Regular Via Meadia readers know that the Arab Spring has been a lot messier than the starry-eyed press portrayals that accompanied its advent. From repression of minorities, to marginalization of liberals, to disempowerment of women, to an alarming rise in the political power of Islamists and anti-semites, the revolutions sweeping the Arab world have not proved to be the promised portent of freedom, democracy and world peace. In most cases, the jury is still out–as Henry Kissinger reminds us in The Washington Post:
The Arab Spring is widely presented as a regional, youth-led revolution on behalf of liberal democratic principles. Yet Libya is not ruled by such forces; it hardly continues as a state. Neither is Egypt, whose electoral majority (possibly permanent) is overwhelmingly Islamist. Nor do democrats seem to predominate in the Syrian opposition. The Arab League consensus on Syria is not shaped by countries previously distinguished by the practice or advocacy of democracy. Rather, it largely reflects the millennium-old conflict between Shiite and Sunni and an attempt to reclaim Sunni dominance from a Shiite minority. It is also precisely why so many minority groups, such as Druzes, Kurds and Christians, are uneasy about regime change in Syria.

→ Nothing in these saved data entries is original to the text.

-- ==== Sys2Proof/Laws/Exec.lean ====
section
/-! SUPPORT. Laws/Exec.lean: the shape of every command's meaning, said once: it acts on the pins whatever holds the device,
or in the commit window, or after it on a device with its clocks running or out of reset, or it is a packet that runs
through the pipeline. What holds of every command follows from `exec_form` without unfolding a meaning. -/
namespace Sys2Proof.Machine

/-- The shapes a command's meaning can have. -/
inductive ExecForm (c : Instr) : Prop
  | pins (h : ofPins c = true) (f : State → State) (e : ∀ s, exec c s = .next (settle (f s)))
  | window (h : ofWindow c = true) (f : State → State) (e : ∀ s, exec c s = within f s)
  | clocked (h : ofPins c = false ∧ ofWindow c = false) (w : c.wf = true) (f : State → State) (e : ∀ s, exec c s = clocked f s)
  | live (h : ofPins c = false ∧ ofWindow c = false) (w : c.wf = true) (f : State → State) (e : ∀ s, exec c s = live f s)
  | packet (h : ofPins c = false ∧ ofWindow c = false) (op : Nat) (p : Packet) (w : c.wf = packetWf p)
      (pre : State → Option Refuse) (act : State → State) (e : ∀ s, exec c s = command op p pre act s)
  | foreign (h : ofPins c = false ∧ ofWindow c = false) (w : c.wf = false) (e : ∀ s, exec c s = .fault .illFormed)
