-- ==== Sys2Proof/Laws/Rows.lean ====
section
/-! SUPPORT. Laws/Rows.lean: rows of sequencers and engines at the program counter, refusals before a command's own checks, Solstice checks. -/
namespace Sys2Proof.Machine

theorem seqStep_hit {k : Nat} {c : Line} {d : Dir} {f : Nat → State → State} {t : State} {w : Nat} (h : seqWord t c d = some w) (ho : seqOp w = k) : seqStep k c d f t = seqStop c d (f w t) := by
  simp [seqStep, h, ho]

theorem engRow_hit {cls fn : Nat} {op : EngOp} {e : Fin 256} {s t : State} {r : Run} {code : Nat} {w : EWord} (h : Running s t) (hw : nextWord t e.val = some (r, code, w)) (h1 : w.cls = cls) (h2 : w.fn = fn) : engRow cls fn op e s = .next (settle (issue op e.val code w r t)) := by
  refine (clocked_running h).trans ?_
  simp [hw, h1, h2]

theorem pre_refuses {c : Instr} {i : CmdInfo} {p : Packet} {s t : State} {r : Refuse} {pre act}
    (e : ∀ s, exec c s = command i.op p pre act s) (ht : Taken i.op p s t) (this : pre t = some r) :
    exec c s = .next (settle (refuse i.op p r t)) := by
  rw [e]
  obtain ⟨u, hu, hd, hf, rfl⟩ := ht.fetched
  have hcrc : (p.crcPresent && packetCrc i.op p != p.crc.toNat) = false := by
    cases hx : p.crcPresent
    · rfl
    · simp [ht.check hx]
  have hf' : (noted p u).sys.deviceFault = false := hf
  simp [command, ht.formed, clocked, ht.clocks, hu, handle, ht.length, hcrc, hd, hf', this]

theorem checkHandle_of_find {t : State} {h q : Nat} {y : Solstice} (h1 : findSol t h = some y) (h2 : y.owner = some q) : checkHandle h q t = none := by
  simp [checkHandle, h1, need, h2]

theorem checkPrepared_of_state {t : State} {h : Nat} {y : Solstice} (h1 : findSol t h = some y) (h2 : y.st = .prepared) : checkPrepared h t = none := by
  simp [checkPrepared, need, h1, h2]

theorem infos_session (c : Instr) (i : CmdInfo) (p : Packet) (h : hostCommand c = some (i, p)) : 
    i.op ∉ [0x0000, 0x0001, 0x0002, 0x0003, 0x0030] → i.session = true := by
  cases c with
  | nop op p => rw [hostCommand] at h; split at h <;> cases h; decide
  | _ => first | (cases h; done) | (cases h; decide) | (cases h; intro _; rfl)

theorem sessionOpen_of_opcode (c : Instr) (i : CmdInfo) (p : Packet) (h : hostCommand c = some (i, p)) (h3 : i.op = 3) : c = .sessionOpen p := by
  cases c with
  | nop op p => rw [hostCommand] at h; split at h <;> cases h; cases h3
  | sessionOpen p => cases h; rfl
  | _ => first | (cases h; done) | (cases h; cases h3)

theorem checkTimed_disruptive_refused {p : Packet} {t : State} {x : Nat} {late : Bool} (ha : p.allowHit = false) (hp : placeAt .disruptive p t.tick = .ok (x, late)) : checkTimed .disruptive p t = some { step := 11, st := 0x82 } := by
    simp [checkTimed, hp, ha, stDisruptive]

theorem refuse_frame (op : Nat) (p : Packet) (r : Refuse) (t : State) : (refuse op p r t).cmd.entries = t.cmd.entries ∧ (refuse op p r t).cmd.sess = t.cmd.sess ∧
      (refuse op p r t).cmd.sols = t.cmd.sols ∧ (refuse op p r t).params = t.params ∧
      (refuse op p r t).tick = t.tick ∧ (refuse op p r t).rx = t.rx := by
  have hp := refuse_posts op p r t
  have hc := hp.cmd
  have hr := hp.rest
  exact ⟨(congrArg Cmd.entries hc).symm, (congrArg Cmd.sess hc).symm, (congrArg Cmd.sols hc).symm, (congrArg State.params hr).symm, (congrArg State.tick hr).symm, (congrArg State.rx hr).symm⟩

theorem packet_of_wf {p : Packet} {c : Instr} (op : Nat) (pre act) (s : State) (w : c.wf = packetWf p) (e : ∀ s, exec c s = command op p pre act s) :
    (c.wf = true → ∃ t, exec c s = .next t) ∧ (c.wf = false → exec c s = .fault .illFormed) := by
  rw [w, e, command]
  cases hp : packetWf p
  · simp
  · refine ⟨fun _ => ?_, by simp⟩
    rw [if_pos rfl, clocked]; (try dsimp only); split <;> exact ⟨_, rfl⟩

theorem ofPins_wf (c : Instr) (h : ofPins c = true) : c.wf = true := by
  cases c <;> first | rfl | cases h

theorem ofWindow_wf (c : Instr) (h : ofWindow c = true) : c.wf = true := by
  cases c <;> first | rfl | cases h

end Sys2Proof.Machine
end

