-- ==== Sys2Proof/Tests/Slice0.lean ====
section
/-! SUPPORT. Slice0.lean: tests of the model on small states, the refusals of ill-formed commands, and for every statement
a state and operands that meet each of its clauses' hypotheses. -/
namespace Sys2Proof.Tests
set_option Elab.async false
set_option maxRecDepth 100000
open Sys2Proof Sys2Proof.Machine

/-! ## Small states -/

/-- The device in STANDBY with its firmware running, one packet waiting in SQ0 and a session with expert access on it. -/
def base : State :=
  { State.reset with
    windowDone := true, elapsed := 100000000
    boot := { State.reset.boot with inReset := false, xoFound := true, locked := true, stage := 6 }
    sys := { State.reset.sys with ready := true, fwRunning := true }
    cmd := { State.reset.cmd with
      queues := { enabled := true, sqLog2 := 4, cqLog2 := 4, sqTail := 1 } :: List.replicate 7 {}
      sess := some { expert := true } :: List.replicate 8 none } }

/-- `s` with a parameter's value. -/
def setP (s : State) (pid inst : Nat) (v : Bytes) : State := { s with params := SMap.ins (pid * 256 + inst) v s.params }

/-- A packet on SQ0 for carrier field `cr` with parameters `bs`, inline when they fit, with its CRC. -/
def pk (op : Nat) (cr : BitVec 2) (bs : Bytes) (at_ : BitVec 64 := 0) : Packet :=
  let p : Packet := {
    q := 0, crcPresent := true, tag := 7, seq := 7, atTick := at_, carrier := cr, paramLen := BitVec.ofNat 13 bs.length
    paramInline := bs.length ≤ 32, params := if bs.length ≤ 32 then BitVec.ofNat 256 (unle bs) else 0
    buf := if bs.length ≤ 32 then [] else bs }
  { p with crc := BitVec.ofNat 32 (packetCrc op p) }

/-- The state after steps 1 to 5. -/
def taken (op : Nat) (p : Packet) (s : State) : State :=
  match fetch op p (openWindow s) with
  | some u => noted p u
  | none => s

/-- `Taken` as a test. -/
def takenB (op : Nat) (p : Packet) (s : State) : Bool :=
  packetWf p && !stopped (openWindow s) && (match fetch op p (openWindow s) with
    | some u => (match dupOf u (packetKey p) (packetCrc op p) with
      | .fresh => true
      | _ => false) && !u.sys.deviceFault
    | none => false) && (checkLen op p).isNone && (!p.crcPresent || packetCrc op p == p.crc.toNat)

theorem taken_of {op : Nat} {p : Packet} {s : State} (h : takenB op p s = true) : Taken op p s (taken op p s) := by
  simp only [takenB, Bool.and_eq_true, Bool.not_eq_true', Option.isNone_iff_eq_none, Bool.or_eq_true] at h
  obtain ⟨⟨⟨⟨h1, h2⟩, h3⟩, h4⟩, h5⟩ := h
  refine ⟨h1, h2, ?_, h4, ?_⟩
  · unfold taken
    cases hf : fetch op p (openWindow s) with
    | none => rw [hf] at h3; simp at h3
    | some u =>
      rw [hf] at h3
      simp only [Bool.and_eq_true, Bool.not_eq_true'] at h3
      refine ⟨u, rfl, ?_, h3.2, rfl⟩
      cases hd : dupOf u (packetKey p) (packetCrc op p) <;> rw [hd] at h3 <;> simp at h3 ⊢
  · intro hc
    cases h5 with
    | inl h => rw [hc] at h; cases h
    | inr h => exact eq_of_beq h

/-- `Ready` as a test. -/
def readyB (i : CmdInfo) (p : Packet) (s : State) : Bool :=
  takenB i.op p s && (checkSession i p (taken i.op p s)).isNone && (firstOf (checkHeader i p)).isNone &&
    (firstOf (checkParams i p)).isNone && (checkVersion p (taken i.op p s)).isNone

theorem ready_of {i : CmdInfo} {p : Packet} {s : State} (h : readyB i p s = true) : Ready i p s (taken i.op p s) := by
  simp only [readyB, Bool.and_eq_true, Option.isNone_iff_eq_none] at h
  exact ⟨taken_of h.1.1.1.1, h.1.1.1.2, h.1.1.2, h.1.2, h.2⟩

theorem running_of {s : State} (h : (s.windowDone && !stopped s) = true) : Running s s := by
  simp only [Bool.and_eq_true, Bool.not_eq_true'] at h
  exact ⟨by simp [openWindow, h.1], h.2⟩

theorem awake_of {s : State} (h : (s.windowDone && !s.pwr.tripped && !s.boot.inReset) = true) : Awake s s := by
  simp only [Bool.and_eq_true, Bool.not_eq_true'] at h
  exact ⟨by simp [openWindow, h.1.1], h.1.2, h.2⟩

def exch0 : Exch :=
  { owner := { q := 0, tag := 5, seq := 5 }, init := true, epoch := 9, mask := 1, t := 512, curve := 0,
    stage := .waitAnswer, started := 0, sentAt := some 0 }
def withCli (i : Nat) : State := setP base 0x7000 (0x40 + i) [1]
def withTen (t : Nat) (x : TenSt) : State := updTen t (fun y => { y with st := x }) base
def sol0 (x : SolState) : Solstice := { handle := 2, owner := some 0, recs := [(0x300001, [0])], cls := .local_, st := x }
def solE : Entry :=
  { p := { pk 0x14 0 [2] with tag := 9, seq := 9 }, opcode := 0x14, action := .solstice 2, atTick := 100,
    execTick := 100, acceptNo := 1 }
def withSol (x : SolState) : State := { base with cmd := { base.cmd with sols := [sol0 x], entries := [solE] } }
def entry0 : Entry :=
  { p := { pk 0 0 [] 100 with q := 1 }, opcode := 0, atTick := 100, execTick := 100, acceptNo := 1 }
def withEntry : State := { base with cmd := { base.cmd with entries := [entry0] } }
def withLock : State := updRx .a (fun r => { r with st := .tracking }) base
def gcc0 : GccMsg := { chan := 0, tick := 5, bytes := [1] }
def withGcc : State := updFrm .a (fun f => { f with gcc := { f.gcc with queue := [gcc0] } }) base
def withKeys : State := base
def withSlots : State :=
  updFrm .a (fun f => { f with accPt := 1 :: zeros 23, accMap := 0 :: List.replicate 23 0xFF })
    (setP (setP (withCli 0) 0x7007 0x40 [1]) 0x7004 0x40 [0])
def wmsg0 : WMsg := { mode := 1, seq := 2, tick := 3, wqf := none, payload := [1] }
def withWh : State := updWh .a (fun x => { x with queue := [wmsg0] }) base
def dment0 : DmEnt := { kind := 1, origin := 2, msgId := 3, tick := 4, body := [5] }
def withMate : State := setP { base with mate := { base.mate with link := true, active := true } } 0xB010 0 [1]
def withCal (x : CalSt) : State := { base with cal := { base.cal with stA := x } }
def img0 : Image := { handle := 256, tenant := 5, code := zeros 8, data := [], entry := 0, ports := 0, pages := [] }
def withImg : State := { base with stw := { base.stw with images := [img0] } }
def withPage : State :=
  { withTen 63 .active with stw := { (withTen 63 .active).stw with pages := [(7, { owner := some 63 })] } }
def withCh (r : Option CmdKey) : State := updCh 15 (fun x => { x with tenant := some 5, run := r }) base
def vendorless : Bytes :=
  let b := le 4 0x4D480001 ++ [0, 1] ++ zeros 6 ++ le 4 8 ++ zeros 48 ++ zeros 8
  b ++ le 4 (crc32c b)
def joinBytes : Bytes := le 4 1 ++ le 2 16383 ++ zeros 2 ++ [4] ++ be 48 g384.1 ++ be 48 g384.2 ++ zeros 3
/-- A document of domain 1 whose signature is easy to check: the public key is chosen so that the check adds it to the base
point once. -/
def pubBytes : Bytes :=
  le 4 1 ++ le 4 1 ++ [1, 0, 0, 0] ++ zeros 4 ++ (List.range 2).flatMap fun _ => be 48
    0x67178c3cf5608fa2d55cc973c6d0f1964c03648000362cebdd6847c4e85887a9498f4bc64502a59b79d7a7e4a34717df
def withDomain : State :=
  { base with dm := { base.dm with
      member := true, domain := 1
      key := [4] ++ be 48
          0x197822f64fef1b0d5eb81bdd5e9d62713056041df64b2e10e7e18584fed5f95db873d01b85ad5843529364af772149f3
        ++ be 48
          0xb1a9c48213ba78e7977cb59d5014d7bf9527c9746426c33475f44688797e8acc7c7fae8a7562f7fad507dad762ee71d } }

theorem some_getD {α : Type} {o : Option α} {d : α} (h : o.isSome = true) : o = some (o.getD d) := by
  cases o with
  | none => cases h
  | some a => rfl

theorem none_vac {α : Type} {o : Option α} {k : α} {P : Prop} (h : o = none) (e : o = some k) : P := by
  rw [h] at e; cases e

def open0 : OpenCmd := { p := pk 0x14 0 [2], opcode := 0x14, crc := 0, acceptTick := 0, deadline := 100000000 }
def todBytes : Bytes :=
  let b : Bytes := 0xA5 :: 0x5A :: 1 :: zeros 11
  b ++ be 2 (todCrc b)
def mateBytes : Bytes :=
  let b : Bytes := 0xC3 :: 0xA6 :: zeros 58
  b ++ be 4 (crc32c b)
def desc0 : Vector Byte 32 :=
  #v[0, 0x70, 0, 0, 0, 0, 0, 0, 0x40, 0x70, 0, 0, 0, 0, 0, 0, 64, 0, 0, 0, 2, 0, 0, 0, 0, 0, 0, 0, 0, 0, 0, 0]
def autoEntry : Entry := { p := pk 0 0 [], action := .autoSwitch .a 1, execTick := 100, frozen := true, internal := true }
def desc1 : Vector Byte 32 := desc0.set 21 8
def boardBytes : Bytes :=
  let b : Bytes := le 4 0x42520001 ++ zeros 124
  b ++ le 4 (crc32c b)
def lastRec : Bytes :=
  let b : Bytes := le 4 0 ++ le 4 (2 ^ 32 - 1)
  b ++ le 4 (crc32c b) ++ le 4 0xA5
def ts0 : TsEnt := { seconds := 0, nanos := 0, frac := 0, filter := 0, oneStep := false, sig := 0 }
def calRun0 : CalRun := { mask := 1, meas := 0, start := 0, storing := true, no := 1 }
def brOp : FlashOp := { kind := .bootRecord, aux2 := 1, owner := some { q := 0, tag := 7, seq := 7 } }
def brOpen : State :=
  { base with cmd := { base.cmd with opens := [open0] }, flash := { base.flash with ops := [brOp] } }
def calOpen : State :=
  { base with flash := { base.flash with ops := [{ kind := .calStore, aux := 1 }] },
              cal := { base.cal with runs := [calRun0] } }
theorem vcore_ne : (781 : Nat) ≠ startVcore := by unfold startVcore; omega

/-- A codeword of carrier A's last decode tick, the only one. -/
def decSt (w : CwSt) : State := updFecC .a (fun f => { f with prev := { frames := [{ cws := [w] }] } }) base
theorem poolUntil_now {p : State → Bool} {s : State} : ∀ {n : Nat}, p s = true → poolUntil p n s = some s
  | 0, h => by simp [poolUntil, h]
  | _ + 1, h => by simp [poolUntil, h]
theorem poolUntil_next {p : State → Bool} {s : State} {n : Nat} (hn : 0 < n) (h : p s = false)
    (h' : p (poolStep s) = true) : poolUntil p n s = some (poolStep s) := by
  cases n with
  | zero => cases hn
  | succ k => simp [poolUntil, h, poolUntil_now h']
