-- ==== Sys2Proof/Decode.lean ====
section
/-! DEFINITION. The words of the table, which give no row any bits, and the row a frame's bytes belong to. -/

namespace Sys2Proof

open Machine

/-- The command that a word spells by the table's bits. spec/opcode_table.json gives no row any bits, so
no word spells one. -/
def decodeTableWord (_nbits _w : Nat) : Option Instr := none

/-- The row of a complete frame with this command (Table 10-3). -/
def commandRow (bus : Bus) (f : Frame) : Command → Instr
  | .read => .read bus f
  | .info => .info bus f
  | .list => .list bus f
  | .countRead => .countRead bus f
  | .policyRead => .policyRead bus f
  | .status => .status bus f
  | .identify => .identify bus f
  | .auditReport => .auditReport bus f
  | .subscribe => .subscribe bus f
  | .unsubscribe => .unsubscribe bus f
  | .setAlertMask => .setAlertMask bus f
  | .portReset => .portReset bus f
  | .append => .append bus f
  | .delete => .delete bus f
  | .countAdvance => .countAdvance bus f
  | .countRaise => .countRaise bus f
  | .restrict => .restrict bus f
  | .setOption => .setOption bus f
  | .close => .close bus f
  | .audit => .audit bus f

/-- The row of a SEND-FRAME transaction that carried `bytes`: INCOMPLETE_FRAME (R157), the row of its
command code, or UNKNOWN_COMMAND (R159). -/
def frameRow (bus : Bus) (bytes : List Byte) : Instr :=
  match bytes with
  | code :: tag :: len :: rest =>
      if frameIncomplete bytes then .incompleteFrame bus bytes
      else
        match commandOf code with
        | some cmd => commandRow bus ⟨tag, len, rest⟩ cmd
        | none => .unknownCommand bus code ⟨tag, len, rest⟩
  | _ => .incompleteFrame bus bytes

/-- The SEND-FRAME transaction a row stands for: its bus and the bytes after the selector. -/
def rowFrame : Instr → Option (Bus × List Byte)
  | .incompleteFrame bus bytes => some (bus, bytes)
  | .unknownCommand bus code f => some (bus, frameBytes code f)
  | .read bus f => some (bus, frameBytes (commandCode .read) f)
  | .info bus f => some (bus, frameBytes (commandCode .info) f)
  | .list bus f => some (bus, frameBytes (commandCode .list) f)
  | .countRead bus f => some (bus, frameBytes (commandCode .countRead) f)
  | .policyRead bus f => some (bus, frameBytes (commandCode .policyRead) f)
  | .status bus f => some (bus, frameBytes (commandCode .status) f)
  | .identify bus f => some (bus, frameBytes (commandCode .identify) f)
  | .auditReport bus f => some (bus, frameBytes (commandCode .auditReport) f)
  | .subscribe bus f => some (bus, frameBytes (commandCode .subscribe) f)
  | .unsubscribe bus f => some (bus, frameBytes (commandCode .unsubscribe) f)
  | .setAlertMask bus f => some (bus, frameBytes (commandCode .setAlertMask) f)
  | .portReset bus f => some (bus, frameBytes (commandCode .portReset) f)
  | .append bus f => some (bus, frameBytes (commandCode .append) f)
  | .delete bus f => some (bus, frameBytes (commandCode .delete) f)
  | .countAdvance bus f => some (bus, frameBytes (commandCode .countAdvance) f)
  | .countRaise bus f => some (bus, frameBytes (commandCode .countRaise) f)
  | .restrict bus f => some (bus, frameBytes (commandCode .restrict) f)
  | .setOption bus f => some (bus, frameBytes (commandCode .setOption) f)
  | .close bus f => some (bus, frameBytes (commandCode .close) f)
  | .audit bus f => some (bus, frameBytes (commandCode .audit) f)
  | .deviceReset _ => none
  | .powerLoss _ => none
  | .rstRelease _ => none
  | .mountOptions => none
  | .mountStrips => none
  | .mountRecords => none
  | .mountSort => none
  | .pgmEnRise => none
  | .pgmEnFall _ => none
  | .fetchReply _ => none
  | .fetchResult _ => none
  | .fetchNotice _ => none
  | .portStatus _ => none
  | .lastSelectorWrite _ _ => none
  | .engineTakeJob => none
  | .engineTakeRepair => none
  | .arrayGrant => none
  | .pulseDone _ => none
  | .alertPulseEnd _ => none
  | .readBurstEnd => none
  | .auditUnitEnd => none
  | .frameDiscard _ _ => none

end Sys2Proof
end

The confluence of many disparate grievances avowing general slogans is not yet a democratic outcome… The more fragmented a society grows, the greater the temptation to foster unity by appeals to a vision of a merged nationalism and Islamism targeting Western values.
The people of each of the countries involved are slowly figuring out how to chart their new course, and we in the US will not always be enamored of their choices. In the end, as Kissinger rightly notes, “The revolution will have to be judged by its destination, not its origin; its outcome, not its proclamations.” That is a sobering but necessary insight for any future US foreign policy in the region.
It would be a lovely world if America’s foreign policy problems were dissolved in waves of good feeling as democrats everywhere threw off their chains and embraced American ideas and values as their own. For the time being, however, we probably should make foreign policy on the assumption that this won’t be happening anytime soon.